##### Records shown

/-- A part of a node: the node is taken once it is whole (R372). -/
def State.takePart (s : State) (o : FabricOp) (first count pos : Nat) (xs : List W32) : State :=
  let key (p : Nat × Nat × Nat × List W32) : Bool := p.1 == first && p.2.1 == count
  let o := { o with parts := o.parts ++ [(first, count, pos, xs)] }
  let whole := joined ((o.parts.filter key).map (fun p => (p.2.2.1, p.2.2.2)))
  if whole.length < o.elements then s.setOp o
  else
    let o := { o with parts := o.parts.filter (fun p => !key p) }
    (s.setOp o).takeNode o (first, count, whole)

/-- A part of a result that may be written is written; with the last of them the operation completes. -/
def State.takeResult (s : State) (o : FabricOp) (off : Nat) (bs : List Byte) : State :=
  let o := { o with results := o.results ++ [(off, bs)] }
  let s := (s.setOp o).writeResult o off bs
  if (o.results.map (fun r => r.2.length)).sum < o.resultBytes then s else s.finishFabric o 0

/-! ### X.FABRIC at issue (R358, R369, R370) -/

/-- Whether a reduction's `COLL_ID` and `LEAVES` meet the declaration table (R358). -/
def Ctx.declared (c : Ctx) (ident : W64) (leaves : Nat) : Bool :=
  match c.decls.find? (fun d => d.kind == 1 && d.ident == ident) with
  | some d => d.leaves == leaves
  | none => c.csEd != 3

/-- The bytes that an operation sends from this polder, or the fault that stops it. (DESIGN CHOICE: log entry 63) -/
def State.sourceBytes (s : State) (p : Nat) (addr : W64) (n : Nat) : State × List Byte × Option (Nat × W64) :=
  if !s.rangeIn p addr n then (s, [], some (faultPolder, addr))
  else
    let r := s.readView (ioFor p) addr n
    match r.poison with
    | none => (r.state, r.data, none)
    | some a => (r.state, r.data.take ((a - addr).toNat / 256 * 256), some (faultUncorrectable, a))

/-- A PUT (R369): to a member on this Ikiroth it is written here, under the checks of R374.
(DESIGN CHOICE: log entry 62) -/
def State.startPut (s : State) (o : FabricOp) (g : Group) : State :=
  let p := polderOf o.ctx.toNat
  let src := s.sourceBytes p (o.word 1) (o.word 3).toNat
  let peer := g.members.getD (bits (o.word 0) 31 0) 0
  let s := src.1
  if peer = s.deviceId then
    match src.2.2 with
    | some f => s.failFabric o f.1 f.2
    | none =>
      if s.fabricWritable o.ctx.toNat 0xFFFF (o.word 2) src.2.1.length then
        (s.writeView (ioFor p) (o.word 2) src.2.1).finishFabric o 0
      else (s.bump (0x6200 + p) 8 1).finishFabric o 3
  else
    let s := s.sendTo o peer ((packets src.2.1).map (fun x => .put (o.word 2 + BitVec.ofNat 64 x.1) x.2))
    match src.2.2 with
    | some f => if (s.fabricOp o.id).isNone then s else s.failFabric o f.1 f.2
    | none => s.closeOp o.id

/-- A reduction's own leaves (R370), which in a relaxed context are the first to arrive (R371); what has come early
follows. -/
def State.startReduce (s : State) (o : FabricOp) : State :=
  let p := polderOf o.ctx.toNat
  let n := o.elements
  let src := s.sourceBytes p (o.word 1) (4 * n * o.myLeaves)
  match src.2.2 with
  | some f => src.1.failFabric o f.1 f.2
  | none =>
    if o.leaves < o.firstLeaf + o.myLeaves then src.1.finishFabric o 1
    else
      let leaf (i : Nat) : Nat × Nat × List W32 :=
        (o.firstLeaf + i, 1, (pieces 4 n ((src.2.1.drop (4 * n * i)).take (4 * n))).map (fun b => BitVec.ofNat 32 (ofBytes b)))
      let mine := collapse o.leaves [] ((List.range o.myLeaves).map leaf)
      let early := o.parts
      let o := { o with parts := [] }
      let s := if (src.1.ctx o.ctx.toNat).relaxed then
          let r := mine.1.reverse.foldl (fun a m => a.1.addRelaxed a.2 m) (src.1, { o with events := mine.2 })
          r.1.advance r.2.settle
        else src.1.advance { o with nodes := mine.1, events := mine.2 }
      early.foldl (fun s q => match s.fabricOp o.id with
        | some o => if o.state = 0 then s.takePart o q.1 q.2.1 q.2.2.1 q.2.2.2 else s
        | none => s) s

##########

* _Problem requirements_:
Looking at the records above, return exactly the lines from the line with "parts := o.parts.filter" to the line with "else s.failFabric o f.1 f.2", both ends included.

* _Solution to this problem_:
    let o := { o with parts := o.parts.filter (fun p => !key p) }
    (s.setOp o).takeNode o (first, count, whole)

/-- A part of a result that may be written is written; with the last of them the operation completes. -/
def State.takeResult (s : State) (o : FabricOp) (off : Nat) (bs : List Byte) : State :=
  let o := { o with results := o.results ++ [(off, bs)] }
  let s := (s.setOp o).writeResult o off bs
  if (o.results.map (fun r => r.2.length)).sum < o.resultBytes then s else s.finishFabric o 0

/-! ### X.FABRIC at issue (R358, R369, R370) -/

/-- Whether a reduction's `COLL_ID` and `LEAVES` meet the declaration table (R358). -/
def Ctx.declared (c : Ctx) (ident : W64) (leaves : Nat) : Bool :=
  match c.decls.find? (fun d => d.kind == 1 && d.ident == ident) with
  | some d => d.leaves == leaves
  | none => c.csEd != 3

/-- The bytes that an operation sends from this polder, or the fault that stops it. (DESIGN CHOICE: log entry 63) -/
def State.sourceBytes (s : State) (p : Nat) (addr : W64) (n : Nat) : State × List Byte × Option (Nat × W64) :=
  if !s.rangeIn p addr n then (s, [], some (faultPolder, addr))
  else
    let r := s.readView (ioFor p) addr n
    match r.poison with
    | none => (r.state, r.data, none)
    | some a => (r.state, r.data.take ((a - addr).toNat / 256 * 256), some (faultUncorrectable, a))

/-- A PUT (R369): to a member on this Ikiroth it is written here, under the checks of R374.
(DESIGN CHOICE: log entry 62) -/
def State.startPut (s : State) (o : FabricOp) (g : Group) : State :=
  let p := polderOf o.ctx.toNat
  let src := s.sourceBytes p (o.word 1) (o.word 3).toNat
  let peer := g.members.getD (bits (o.word 0) 31 0) 0
  let s := src.1
  if peer = s.deviceId then
    match src.2.2 with
    | some f => s.failFabric o f.1 f.2
    | none =>
      if s.fabricWritable o.ctx.toNat 0xFFFF (o.word 2) src.2.1.length then
        (s.writeView (ioFor p) (o.word 2) src.2.1).finishFabric o 0
      else (s.bump (0x6200 + p) 8 1).finishFabric o 3
  else
    let s := s.sendTo o peer ((packets src.2.1).map (fun x => .put (o.word 2 + BitVec.ofNat 64 x.1) x.2))
    match src.2.2 with
    | some f => if (s.fabricOp o.id).isNone then s else s.failFabric o f.1 f.2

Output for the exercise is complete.